■ **WHAT IS EXPECTED**
What you return should be the lines of the data containing "readRawLayout", each in full.

* * *

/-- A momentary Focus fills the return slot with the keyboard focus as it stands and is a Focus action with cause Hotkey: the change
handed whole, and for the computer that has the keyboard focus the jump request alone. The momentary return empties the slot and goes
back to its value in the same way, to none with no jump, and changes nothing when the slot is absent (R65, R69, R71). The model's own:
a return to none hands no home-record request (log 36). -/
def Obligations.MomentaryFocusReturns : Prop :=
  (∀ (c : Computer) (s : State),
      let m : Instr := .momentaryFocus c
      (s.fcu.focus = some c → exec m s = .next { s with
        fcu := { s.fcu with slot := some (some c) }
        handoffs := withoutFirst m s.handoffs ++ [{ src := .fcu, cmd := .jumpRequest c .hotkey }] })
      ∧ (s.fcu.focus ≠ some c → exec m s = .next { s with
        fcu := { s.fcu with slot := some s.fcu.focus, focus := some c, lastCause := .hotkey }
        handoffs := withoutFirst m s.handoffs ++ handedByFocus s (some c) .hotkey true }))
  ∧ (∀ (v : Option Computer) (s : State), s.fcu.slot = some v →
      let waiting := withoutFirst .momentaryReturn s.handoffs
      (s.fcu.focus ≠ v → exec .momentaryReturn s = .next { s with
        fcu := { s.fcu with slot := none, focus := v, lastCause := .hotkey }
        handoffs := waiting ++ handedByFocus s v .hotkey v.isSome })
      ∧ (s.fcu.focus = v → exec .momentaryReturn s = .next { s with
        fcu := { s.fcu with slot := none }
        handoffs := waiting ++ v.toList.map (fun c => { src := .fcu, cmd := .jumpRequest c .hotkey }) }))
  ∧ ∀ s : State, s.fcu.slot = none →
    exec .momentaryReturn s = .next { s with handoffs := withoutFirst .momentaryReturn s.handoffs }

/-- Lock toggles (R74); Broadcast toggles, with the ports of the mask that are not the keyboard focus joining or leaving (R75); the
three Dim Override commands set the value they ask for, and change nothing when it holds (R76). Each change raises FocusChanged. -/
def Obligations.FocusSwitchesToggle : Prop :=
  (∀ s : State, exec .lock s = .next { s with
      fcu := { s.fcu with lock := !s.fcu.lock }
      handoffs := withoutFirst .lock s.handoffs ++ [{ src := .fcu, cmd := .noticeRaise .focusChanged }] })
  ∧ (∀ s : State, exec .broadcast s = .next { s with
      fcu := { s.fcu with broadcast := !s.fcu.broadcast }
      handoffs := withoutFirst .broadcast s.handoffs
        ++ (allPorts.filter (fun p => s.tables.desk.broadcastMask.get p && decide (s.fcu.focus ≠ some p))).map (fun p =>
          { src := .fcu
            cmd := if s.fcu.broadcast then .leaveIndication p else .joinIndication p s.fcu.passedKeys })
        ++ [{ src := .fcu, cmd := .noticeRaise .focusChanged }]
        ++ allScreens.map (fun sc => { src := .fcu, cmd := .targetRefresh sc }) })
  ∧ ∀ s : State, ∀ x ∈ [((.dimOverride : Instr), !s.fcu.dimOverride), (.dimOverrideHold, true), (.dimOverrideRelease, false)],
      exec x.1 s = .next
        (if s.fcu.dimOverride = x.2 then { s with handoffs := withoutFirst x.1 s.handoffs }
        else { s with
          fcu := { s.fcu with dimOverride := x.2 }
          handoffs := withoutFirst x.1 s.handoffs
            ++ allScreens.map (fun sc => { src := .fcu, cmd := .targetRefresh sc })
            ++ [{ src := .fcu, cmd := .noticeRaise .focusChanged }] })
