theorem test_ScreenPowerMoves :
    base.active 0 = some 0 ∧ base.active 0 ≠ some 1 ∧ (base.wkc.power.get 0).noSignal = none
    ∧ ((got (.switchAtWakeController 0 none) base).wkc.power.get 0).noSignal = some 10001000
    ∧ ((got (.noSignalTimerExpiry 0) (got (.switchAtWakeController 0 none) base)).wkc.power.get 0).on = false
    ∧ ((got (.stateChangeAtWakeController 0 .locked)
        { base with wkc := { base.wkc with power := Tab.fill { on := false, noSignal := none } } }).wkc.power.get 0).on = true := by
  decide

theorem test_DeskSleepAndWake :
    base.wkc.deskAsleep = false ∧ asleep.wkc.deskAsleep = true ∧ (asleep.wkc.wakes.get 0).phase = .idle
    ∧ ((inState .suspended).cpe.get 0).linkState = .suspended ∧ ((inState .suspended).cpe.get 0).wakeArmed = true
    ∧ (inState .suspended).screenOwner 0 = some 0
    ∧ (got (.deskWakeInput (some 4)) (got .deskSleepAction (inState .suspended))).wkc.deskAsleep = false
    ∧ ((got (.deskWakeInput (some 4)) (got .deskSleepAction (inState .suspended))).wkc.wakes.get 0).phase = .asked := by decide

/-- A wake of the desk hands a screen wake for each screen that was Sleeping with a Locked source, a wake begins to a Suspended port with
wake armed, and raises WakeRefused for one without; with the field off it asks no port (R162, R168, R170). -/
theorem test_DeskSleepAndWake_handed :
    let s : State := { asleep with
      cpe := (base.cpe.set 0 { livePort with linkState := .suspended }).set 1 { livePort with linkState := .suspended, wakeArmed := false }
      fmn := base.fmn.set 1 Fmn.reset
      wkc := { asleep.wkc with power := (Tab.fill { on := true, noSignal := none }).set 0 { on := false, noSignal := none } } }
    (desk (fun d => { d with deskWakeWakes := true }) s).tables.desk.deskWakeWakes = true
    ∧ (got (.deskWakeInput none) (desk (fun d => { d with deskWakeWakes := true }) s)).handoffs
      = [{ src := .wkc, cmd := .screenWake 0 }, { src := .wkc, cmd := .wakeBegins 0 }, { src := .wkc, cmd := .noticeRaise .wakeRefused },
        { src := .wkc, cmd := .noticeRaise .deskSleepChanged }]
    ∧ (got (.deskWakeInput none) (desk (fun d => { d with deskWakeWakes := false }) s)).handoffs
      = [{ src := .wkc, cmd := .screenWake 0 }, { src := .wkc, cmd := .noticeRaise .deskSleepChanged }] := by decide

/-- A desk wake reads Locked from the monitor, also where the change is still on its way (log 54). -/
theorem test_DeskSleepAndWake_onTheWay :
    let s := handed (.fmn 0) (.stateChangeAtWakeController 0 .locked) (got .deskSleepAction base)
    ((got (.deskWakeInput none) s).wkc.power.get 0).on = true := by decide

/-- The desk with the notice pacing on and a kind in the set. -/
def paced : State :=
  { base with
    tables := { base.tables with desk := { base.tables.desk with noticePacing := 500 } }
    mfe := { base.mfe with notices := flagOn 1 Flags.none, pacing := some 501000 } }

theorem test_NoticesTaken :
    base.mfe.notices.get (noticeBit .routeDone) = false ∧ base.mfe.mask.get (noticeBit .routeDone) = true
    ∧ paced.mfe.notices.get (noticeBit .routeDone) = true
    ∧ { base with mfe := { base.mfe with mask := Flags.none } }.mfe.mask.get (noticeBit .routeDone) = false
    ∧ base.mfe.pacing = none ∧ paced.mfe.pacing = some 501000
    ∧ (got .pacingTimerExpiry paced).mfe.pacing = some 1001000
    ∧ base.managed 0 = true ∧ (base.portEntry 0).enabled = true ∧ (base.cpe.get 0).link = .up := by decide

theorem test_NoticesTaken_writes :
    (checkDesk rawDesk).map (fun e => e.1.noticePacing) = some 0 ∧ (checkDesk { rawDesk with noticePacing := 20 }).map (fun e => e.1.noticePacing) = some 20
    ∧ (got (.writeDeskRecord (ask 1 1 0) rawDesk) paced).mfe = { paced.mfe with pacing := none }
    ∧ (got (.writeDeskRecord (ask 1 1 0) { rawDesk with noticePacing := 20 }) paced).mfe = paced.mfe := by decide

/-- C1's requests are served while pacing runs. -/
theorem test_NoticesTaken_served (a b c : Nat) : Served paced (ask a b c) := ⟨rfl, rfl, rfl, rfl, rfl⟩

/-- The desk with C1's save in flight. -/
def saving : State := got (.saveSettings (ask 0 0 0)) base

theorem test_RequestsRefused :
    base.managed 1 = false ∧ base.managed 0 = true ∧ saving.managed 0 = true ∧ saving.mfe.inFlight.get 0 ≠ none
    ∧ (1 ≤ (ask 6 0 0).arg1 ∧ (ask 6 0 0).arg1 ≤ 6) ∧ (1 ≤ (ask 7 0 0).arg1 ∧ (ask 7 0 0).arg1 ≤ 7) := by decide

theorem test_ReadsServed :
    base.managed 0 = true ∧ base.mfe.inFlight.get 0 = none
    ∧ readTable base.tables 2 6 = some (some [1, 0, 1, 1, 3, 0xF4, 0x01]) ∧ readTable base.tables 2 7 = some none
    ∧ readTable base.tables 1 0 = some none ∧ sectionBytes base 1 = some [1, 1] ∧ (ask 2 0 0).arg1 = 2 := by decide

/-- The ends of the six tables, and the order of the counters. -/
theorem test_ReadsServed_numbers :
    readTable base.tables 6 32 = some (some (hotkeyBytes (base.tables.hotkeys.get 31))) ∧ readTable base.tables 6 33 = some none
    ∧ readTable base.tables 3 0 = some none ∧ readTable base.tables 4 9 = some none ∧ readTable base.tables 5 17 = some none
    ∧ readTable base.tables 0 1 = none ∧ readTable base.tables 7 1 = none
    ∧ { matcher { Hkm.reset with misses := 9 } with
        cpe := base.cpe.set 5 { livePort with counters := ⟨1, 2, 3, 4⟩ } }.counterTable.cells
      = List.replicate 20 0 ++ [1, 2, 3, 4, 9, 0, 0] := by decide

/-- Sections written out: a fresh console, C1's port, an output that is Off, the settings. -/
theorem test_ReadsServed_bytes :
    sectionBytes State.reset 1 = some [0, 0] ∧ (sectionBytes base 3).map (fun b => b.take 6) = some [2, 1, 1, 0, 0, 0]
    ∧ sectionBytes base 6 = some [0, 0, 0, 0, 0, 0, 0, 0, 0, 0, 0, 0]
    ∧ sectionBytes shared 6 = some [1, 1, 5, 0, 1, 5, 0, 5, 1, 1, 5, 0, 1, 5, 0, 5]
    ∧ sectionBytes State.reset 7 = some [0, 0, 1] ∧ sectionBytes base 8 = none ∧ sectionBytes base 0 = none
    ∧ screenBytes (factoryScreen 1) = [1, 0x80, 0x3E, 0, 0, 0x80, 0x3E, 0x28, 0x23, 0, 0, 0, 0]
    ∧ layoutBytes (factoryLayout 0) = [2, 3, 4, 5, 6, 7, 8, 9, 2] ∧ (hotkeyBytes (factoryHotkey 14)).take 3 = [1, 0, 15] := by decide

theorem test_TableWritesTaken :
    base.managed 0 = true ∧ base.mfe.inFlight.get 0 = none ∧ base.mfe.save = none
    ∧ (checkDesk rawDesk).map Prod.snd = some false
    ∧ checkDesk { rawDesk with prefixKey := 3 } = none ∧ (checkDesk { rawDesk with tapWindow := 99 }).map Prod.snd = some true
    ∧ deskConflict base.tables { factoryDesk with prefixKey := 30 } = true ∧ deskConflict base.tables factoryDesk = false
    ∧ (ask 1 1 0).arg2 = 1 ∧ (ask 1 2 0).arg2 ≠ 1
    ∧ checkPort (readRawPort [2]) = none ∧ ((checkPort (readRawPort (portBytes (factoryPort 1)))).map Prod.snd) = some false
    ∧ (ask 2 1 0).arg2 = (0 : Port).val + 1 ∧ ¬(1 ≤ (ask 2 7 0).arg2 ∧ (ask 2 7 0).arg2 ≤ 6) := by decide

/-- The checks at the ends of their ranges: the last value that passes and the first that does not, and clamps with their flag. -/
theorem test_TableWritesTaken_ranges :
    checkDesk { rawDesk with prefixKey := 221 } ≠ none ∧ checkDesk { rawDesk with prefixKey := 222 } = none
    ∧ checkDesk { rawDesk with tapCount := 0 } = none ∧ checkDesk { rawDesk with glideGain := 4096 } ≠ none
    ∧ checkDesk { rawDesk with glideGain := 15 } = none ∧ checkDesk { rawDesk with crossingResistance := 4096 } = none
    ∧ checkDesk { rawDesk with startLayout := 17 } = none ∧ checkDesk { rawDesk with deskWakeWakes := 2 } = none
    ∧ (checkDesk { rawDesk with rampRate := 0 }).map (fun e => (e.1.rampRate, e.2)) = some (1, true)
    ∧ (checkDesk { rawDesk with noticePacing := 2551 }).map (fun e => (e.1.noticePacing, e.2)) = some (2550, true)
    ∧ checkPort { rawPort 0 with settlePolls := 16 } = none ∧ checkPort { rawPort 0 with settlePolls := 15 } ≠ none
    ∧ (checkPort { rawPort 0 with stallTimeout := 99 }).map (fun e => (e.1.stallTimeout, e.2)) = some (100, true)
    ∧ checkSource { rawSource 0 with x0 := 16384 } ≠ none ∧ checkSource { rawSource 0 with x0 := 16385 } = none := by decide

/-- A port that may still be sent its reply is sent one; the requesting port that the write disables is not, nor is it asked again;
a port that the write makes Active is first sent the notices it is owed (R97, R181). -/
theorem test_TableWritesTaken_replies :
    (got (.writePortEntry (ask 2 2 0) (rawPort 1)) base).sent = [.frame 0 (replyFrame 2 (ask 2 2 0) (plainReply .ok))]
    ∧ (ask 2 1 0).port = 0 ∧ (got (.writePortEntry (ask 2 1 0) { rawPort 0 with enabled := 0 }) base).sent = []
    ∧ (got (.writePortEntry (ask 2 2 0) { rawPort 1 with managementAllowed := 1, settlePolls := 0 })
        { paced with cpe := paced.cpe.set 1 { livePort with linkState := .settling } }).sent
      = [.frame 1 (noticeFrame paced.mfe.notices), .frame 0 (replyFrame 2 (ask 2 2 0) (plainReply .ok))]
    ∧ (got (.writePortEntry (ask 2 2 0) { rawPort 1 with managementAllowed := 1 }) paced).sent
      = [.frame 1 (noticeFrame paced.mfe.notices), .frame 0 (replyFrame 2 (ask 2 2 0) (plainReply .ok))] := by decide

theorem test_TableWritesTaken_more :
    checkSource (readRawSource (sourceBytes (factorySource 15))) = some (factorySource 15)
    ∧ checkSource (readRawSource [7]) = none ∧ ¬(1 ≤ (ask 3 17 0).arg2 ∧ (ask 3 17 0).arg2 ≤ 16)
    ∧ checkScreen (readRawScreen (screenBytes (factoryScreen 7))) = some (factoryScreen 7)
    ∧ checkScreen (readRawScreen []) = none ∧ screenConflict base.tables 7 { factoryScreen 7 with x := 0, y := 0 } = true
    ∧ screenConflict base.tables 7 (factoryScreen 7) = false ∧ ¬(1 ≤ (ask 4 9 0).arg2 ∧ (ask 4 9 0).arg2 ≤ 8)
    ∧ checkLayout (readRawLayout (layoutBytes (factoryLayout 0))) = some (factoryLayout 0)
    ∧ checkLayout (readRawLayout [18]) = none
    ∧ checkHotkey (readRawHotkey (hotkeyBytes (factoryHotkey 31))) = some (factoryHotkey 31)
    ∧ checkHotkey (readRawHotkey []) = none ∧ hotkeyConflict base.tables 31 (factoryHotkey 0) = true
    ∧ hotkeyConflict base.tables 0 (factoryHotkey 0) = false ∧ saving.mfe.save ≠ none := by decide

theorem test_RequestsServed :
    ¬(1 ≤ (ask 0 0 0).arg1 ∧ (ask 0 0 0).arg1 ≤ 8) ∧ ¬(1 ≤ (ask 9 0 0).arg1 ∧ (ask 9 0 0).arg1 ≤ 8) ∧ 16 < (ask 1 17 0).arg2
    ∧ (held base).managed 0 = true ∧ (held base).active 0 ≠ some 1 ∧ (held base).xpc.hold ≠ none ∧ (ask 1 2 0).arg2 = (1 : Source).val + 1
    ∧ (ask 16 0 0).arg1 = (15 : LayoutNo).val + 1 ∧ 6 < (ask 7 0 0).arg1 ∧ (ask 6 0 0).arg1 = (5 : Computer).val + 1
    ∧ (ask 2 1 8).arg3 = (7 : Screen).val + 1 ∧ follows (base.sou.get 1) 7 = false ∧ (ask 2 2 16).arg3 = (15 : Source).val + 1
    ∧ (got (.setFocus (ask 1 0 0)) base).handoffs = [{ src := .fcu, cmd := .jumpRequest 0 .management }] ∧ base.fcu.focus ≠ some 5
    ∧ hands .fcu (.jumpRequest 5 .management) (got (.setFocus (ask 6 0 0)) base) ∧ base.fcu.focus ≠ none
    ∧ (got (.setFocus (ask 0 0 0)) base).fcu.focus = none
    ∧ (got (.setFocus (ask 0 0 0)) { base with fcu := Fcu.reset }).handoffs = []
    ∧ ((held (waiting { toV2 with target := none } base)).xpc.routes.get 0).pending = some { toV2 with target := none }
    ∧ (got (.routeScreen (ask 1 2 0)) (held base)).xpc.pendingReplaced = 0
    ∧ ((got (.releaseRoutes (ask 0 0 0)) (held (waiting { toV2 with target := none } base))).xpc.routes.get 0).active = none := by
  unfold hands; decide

* * *

■ **EXERCISE RESULT**
    ∧ checkLayout (readRawLayout (layoutBytes (factoryLayout 0))) = some (factoryLayout 0)
    ∧ checkLayout (readRawLayout [18]) = none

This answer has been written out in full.